Bienvenue en Tchétchénieest le premier documentaire à être sélectionné pour un Oscar des effets visuels.Écranétudie dans quelle mesure l'étendue des effets visuels a permis d'inclure en toute sécurité des témoignages vitaux de Tchétchènes LGBTQ persécutés.
Bienvenue en Tchétchénies'ouvre sur l'avertissement : « Pour leur sécurité, les personnes fuyant pour sauver leur vie ont été déguisées numériquement. »

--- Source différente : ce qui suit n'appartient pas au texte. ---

@[simp] theorem Device.takeFree_cal (d : Device) (n : Nat) : ((d.takeFree n).2).cal = d.cal := rfl

@[simp] theorem Device.takeFree_duty (d : Device) (n : Nat) : ((d.takeFree n).2).duty = d.duty := rfl

@[simp] theorem Device.takeFree_logbook (d : Device) (n : Nat) : ((d.takeFree n).2).logbook = d.logbook := rfl

@[simp] theorem Device.takeFree_mirror (d : Device) (n : Nat) : ((d.takeFree n).2).mirror = d.mirror := rfl

@[simp] theorem Device.takeFree_boot (d : Device) (n : Nat) : ((d.takeFree n).2).boot = d.boot := rfl

@[simp] theorem Device.takeFree_crown (d : Device) (n : Nat) : ((d.takeFree n).2).crown = d.crown := rfl

@[simp] theorem Device.takeFree_nor (d : Device) (n : Nat) : ((d.takeFree n).2).nor = d.nor := rfl

@[simp] theorem Device.takeFree_otp (d : Device) (n : Nat) : ((d.takeFree n).2).otp = d.otp := rfl

@[simp] theorem Device.takeFree_aon (d : Device) (n : Nat) : ((d.takeFree n).2).aon = d.aon := rfl

@[simp] theorem Device.takeFree_emret (d : Device) (n : Nat) : ((d.takeFree n).2).emret = d.emret := rfl

@[simp] theorem Device.takeFree_emretCause (d : Device) (n : Nat) : ((d.takeFree n).2).emretCause = d.emretCause := rfl

@[simp] theorem Device.takeFree_critical (d : Device) (n : Nat) : ((d.takeFree n).2).critical = d.critical := rfl

@[simp] theorem Device.takeFree_hnor (d : Device) (n : Nat) : ((d.takeFree n).2).hnor = d.hnor := rfl

@[simp] theorem Device.takeFree_host (d : Device) (n : Nat) : ((d.takeFree n).2).host = d.host := rfl

@[simp] theorem Device.takeFree_medium (d : Device) (n : Nat) : ((d.takeFree n).2).medium = d.medium := rfl

@[simp] theorem Device.takeFree_elk (d : Device) (n : Nat) : ((d.takeFree n).2).elk = d.elk := rfl

@[simp] theorem Device.takeFree_shock1 (d : Device) (n : Nat) : ((d.takeFree n).2).shock1 = d.shock1 := rfl

@[simp] theorem Device.takeFree_shock2 (d : Device) (n : Nat) : ((d.takeFree n).2).shock2 = d.shock2 := rfl

@[simp] theorem Device.takeFree_shockInh (d : Device) (n : Nat) : ((d.takeFree n).2).shockInh = d.shockInh := rfl

@[simp] theorem Device.takeFree_lane0 (d : Device) (n : Nat) : ((d.takeFree n).2).lane0 = d.lane0 := rfl

@[simp] theorem Device.takeFree_lane1 (d : Device) (n : Nat) : ((d.takeFree n).2).lane1 = d.lane1 := rfl

@[simp] theorem Device.takeFree_spin (d : Device) (n : Nat) : ((d.takeFree n).2).spin = d.spin := rfl

@[simp] theorem Device.takeFree_out (d : Device) (n : Nat) : ((d.takeFree n).2).out = d.out := rfl

@[simp] theorem Device.takeFree_fresh (d : Device) (n : Nat) : (d.takeFree n).2.fresh = d.fresh + 1 := rfl

/-! ### updHost -/

@[simp] theorem Device.updHost_regs (d : Device) (f : HostSt → HostSt) : (d.updHost f).regs = d.regs := rfl

@[simp] theorem Device.updHost_mem (d : Device) (f : HostSt → HostSt) : (d.updHost f).mem = d.mem := rfl

@[simp] theorem Device.updHost_fabric (d : Device) (f : HostSt → HostSt) : (d.updHost f).fabric = d.fabric := rfl

@[simp] theorem Device.updHost_pool (d : Device) (f : HostSt → HostSt) : (d.updHost f).pool = d.pool := rfl

@[simp] theorem Device.updHost_hostL2 (d : Device) (f : HostSt → HostSt) : (d.updHost f).hostL2 = d.hostL2 := rfl

@[simp] theorem Device.updHost_mediaL2a (d : Device) (f : HostSt → HostSt) : (d.updHost f).mediaL2a = d.mediaL2a := rfl

@[simp] theorem Device.updHost_mediaL2b (d : Device) (f : HostSt → HostSt) : (d.updHost f).mediaL2b = d.mediaL2b := rfl

@[simp] theorem Device.updHost_cipher (d : Device) (f : HostSt → HostSt) : (d.updHost f).cipher = d.cipher := rfl

@[simp] theorem Device.updHost_keys (d : Device) (f : HostSt → HostSt) : (d.updHost f).keys = d.keys := rfl

@[simp] theorem Device.updHost_power (d : Device) (f : HostSt → HostSt) : (d.updHost f).power = d.power := rfl

@[simp] theorem Device.updHost_chron (d : Device) (f : HostSt → HostSt) : (d.updHost f).chron = d.chron := rfl

@[simp] theorem Device.updHost_meters (d : Device) (f : HostSt → HostSt) : (d.updHost f).meters = d.meters := rfl

@[simp] theorem Device.updHost_usage (d : Device) (f : HostSt → HostSt) : (d.updHost f).usage = d.usage := rfl

@[simp] theorem Device.updHost_thermal (d : Device) (f : HostSt → HostSt) : (d.updHost f).thermal = d.thermal := rfl

@[simp] theorem Device.updHost_thermRec (d : Device) (f : HostSt → HostSt) : (d.updHost f).thermRec = d.thermRec := rfl

@[simp] theorem Device.updHost_cal (d : Device) (f : HostSt → HostSt) : (d.updHost f).cal = d.cal := rfl

@[simp] theorem Device.updHost_duty (d : Device) (f : HostSt → HostSt) : (d.updHost f).duty = d.duty := rfl

@[simp] theorem Device.updHost_logbook (d : Device) (f : HostSt → HostSt) : (d.updHost f).logbook = d.logbook := rfl

@[simp] theorem Device.updHost_mirror (d : Device) (f : HostSt → HostSt) : (d.updHost f).mirror = d.mirror := rfl

@[simp] theorem Device.updHost_boot (d : Device) (f : HostSt → HostSt) : (d.updHost f).boot = d.boot := rfl

@[simp] theorem Device.updHost_crown (d : Device) (f : HostSt → HostSt) : (d.updHost f).crown = d.crown := rfl

@[simp] theorem Device.updHost_nor (d : Device) (f : HostSt → HostSt) : (d.updHost f).nor = d.nor := rfl

@[simp] theorem Device.updHost_otp (d : Device) (f : HostSt → HostSt) : (d.updHost f).otp = d.otp := rfl

@[simp] theorem Device.updHost_aon (d : Device) (f : HostSt → HostSt) : (d.updHost f).aon = d.aon := rfl

@[simp] theorem Device.updHost_emret (d : Device) (f : HostSt → HostSt) : (d.updHost f).emret = d.emret := rfl

@[simp] theorem Device.updHost_emretCause (d : Device) (f : HostSt → HostSt) : (d.updHost f).emretCause = d.emretCause := rfl

@[simp] theorem Device.updHost_critical (d : Device) (f : HostSt → HostSt) : (d.updHost f).critical = d.critical := rfl

@[simp] theorem Device.updHost_hnor (d : Device) (f : HostSt → HostSt) : (d.updHost f).hnor = d.hnor := rfl

@[simp] theorem Device.updHost_medium (d : Device) (f : HostSt → HostSt) : (d.updHost f).medium = d.medium := rfl

@[simp] theorem Device.updHost_elk (d : Device) (f : HostSt → HostSt) : (d.updHost f).elk = d.elk := rfl

@[simp] theorem Device.updHost_shock1 (d : Device) (f : HostSt → HostSt) : (d.updHost f).shock1 = d.shock1 := rfl

@[simp] theorem Device.updHost_shock2 (d : Device) (f : HostSt → HostSt) : (d.updHost f).shock2 = d.shock2 := rfl

@[simp] theorem Device.updHost_shockInh (d : Device) (f : HostSt → HostSt) : (d.updHost f).shockInh = d.shockInh := rfl

@[simp] theorem Device.updHost_lane0 (d : Device) (f : HostSt → HostSt) : (d.updHost f).lane0 = d.lane0 := rfl

@[simp] theorem Device.updHost_lane1 (d : Device) (f : HostSt → HostSt) : (d.updHost f).lane1 = d.lane1 := rfl

@[simp] theorem Device.updHost_spin (d : Device) (f : HostSt → HostSt) : (d.updHost f).spin = d.spin := rfl

@[simp] theorem Device.updHost_out (d : Device) (f : HostSt → HostSt) : (d.updHost f).out = d.out := rfl

@[simp] theorem Device.updHost_fresh (d : Device) (f : HostSt → HostSt) : (d.updHost f).fresh = d.fresh := rfl

@[simp] theorem Device.updHost_host (d : Device) (f : HostSt → HostSt) : (d.updHost f).host = f d.host := rfl

/-! ### updPower -/

@[simp] theorem Device.updPower_regs (d : Device) (f : Power → Power) : (d.updPower f).regs = d.regs := rfl

@[simp] theorem Device.updPower_mem (d : Device) (f : Power → Power) : (d.updPower f).mem = d.mem := rfl

@[simp] theorem Device.updPower_fabric (d : Device) (f : Power → Power) : (d.updPower f).fabric = d.fabric := rfl

@[simp] theorem Device.updPower_pool (d : Device) (f : Power → Power) : (d.updPower f).pool = d.pool := rfl

@[simp] theorem Device.updPower_hostL2 (d : Device) (f : Power → Power) : (d.updPower f).hostL2 = d.hostL2 := rfl

@[simp] theorem Device.updPower_mediaL2a (d : Device) (f : Power → Power) : (d.updPower f).mediaL2a = d.mediaL2a := rfl

@[simp] theorem Device.updPower_mediaL2b (d : Device) (f : Power → Power) : (d.updPower f).mediaL2b = d.mediaL2b := rfl

@[simp] theorem Device.updPower_cipher (d : Device) (f : Power → Power) : (d.updPower f).cipher = d.cipher := rfl

@[simp] theorem Device.updPower_keys (d : Device) (f : Power → Power) : (d.updPower f).keys = d.keys := rfl

@[simp] theorem Device.updPower_chron (d : Device) (f : Power → Power) : (d.updPower f).chron = d.chron := rfl

@[simp] theorem Device.updPower_meters (d : Device) (f : Power → Power) : (d.updPower f).meters = d.meters := rfl

@[simp] theorem Device.updPower_usage (d : Device) (f : Power → Power) : (d.updPower f).usage = d.usage := rfl

@[simp] theorem Device.updPower_thermal (d : Device) (f : Power → Power) : (d.updPower f).thermal = d.thermal := rfl

@[simp] theorem Device.updPower_thermRec (d : Device) (f : Power → Power) : (d.updPower f).thermRec = d.thermRec := rfl

@[simp] theorem Device.updPower_cal (d : Device) (f : Power → Power) : (d.updPower f).cal = d.cal := rfl

@[simp] theorem Device.updPower_duty (d : Device) (f : Power → Power) : (d.updPower f).duty = d.duty := rfl

@[simp] theorem Device.updPower_logbook (d : Device) (f : Power → Power) : (d.updPower f).logbook = d.logbook := rfl

@[simp] theorem Device.updPower_mirror (d : Device) (f : Power → Power) : (d.updPower f).mirror = d.mirror := rfl

@[simp] theorem Device.updPower_boot (d : Device) (f : Power → Power) : (d.updPower f).boot = d.boot := rfl

@[simp] theorem Device.updPower_crown (d : Device) (f : Power → Power) : (d.updPower f).crown = d.crown := rfl

@[simp] theorem Device.updPower_nor (d : Device) (f : Power → Power) : (d.updPower f).nor = d.nor := rfl

@[simp] theorem Device.updPower_otp (d : Device) (f : Power → Power) : (d.updPower f).otp = d.otp := rfl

La manière pionnière d'y parvenir a permis au film de devenir le premier documentaire à être sélectionné pour les meilleurs effets visuels aux Oscars. Mais sans le recours aux « doubles visages » numériques, ce puissant coup de projecteur sur les violences perpétrées contre la population LGBTQ dans la république russe de Tchétchénie n'aurait jamais vu le jour.
Sans solution pour protéger l'identité des sujets, explique le réalisateur américain David France, précédemment nominé aux Oscars pour How To Survive A Plague en 2012, ils se trouveront confrontés à un scénario fâcheux dans lequel « le film ne sortira jamais et nous devrons détruire tout".
Le documentariste et journaliste d'investigation filmait depuis août 2017 avec un réseau clandestin de militants LGBTQ, qui aident les Tchétchènes à échapper à la campagne actuelle de persécution anti-homosexuelle. Mais plutôt que de pixeliser les visages des sujets, il a promis un moyen de « voir leurs visages, leurs émotions et leur humanité d’une manière qui protégerait également leur anonymat ».
Le plan avait toujours été d'utiliser la rotation, ce qui les aurait transformés en personnages ressemblant à des dessins animés. Malheureusement, « cela ne masquait pas les gens et, étonnamment, les rendait plus reconnaissables », rappelle France. Au fur et à mesure qu’ils poussaient l’animation plus loin, « ils commençaient simplement à ressembler à des monstres ». D’autres expériences avec des méthodes telles que la technologie de filtrage Snapchat ont également échoué.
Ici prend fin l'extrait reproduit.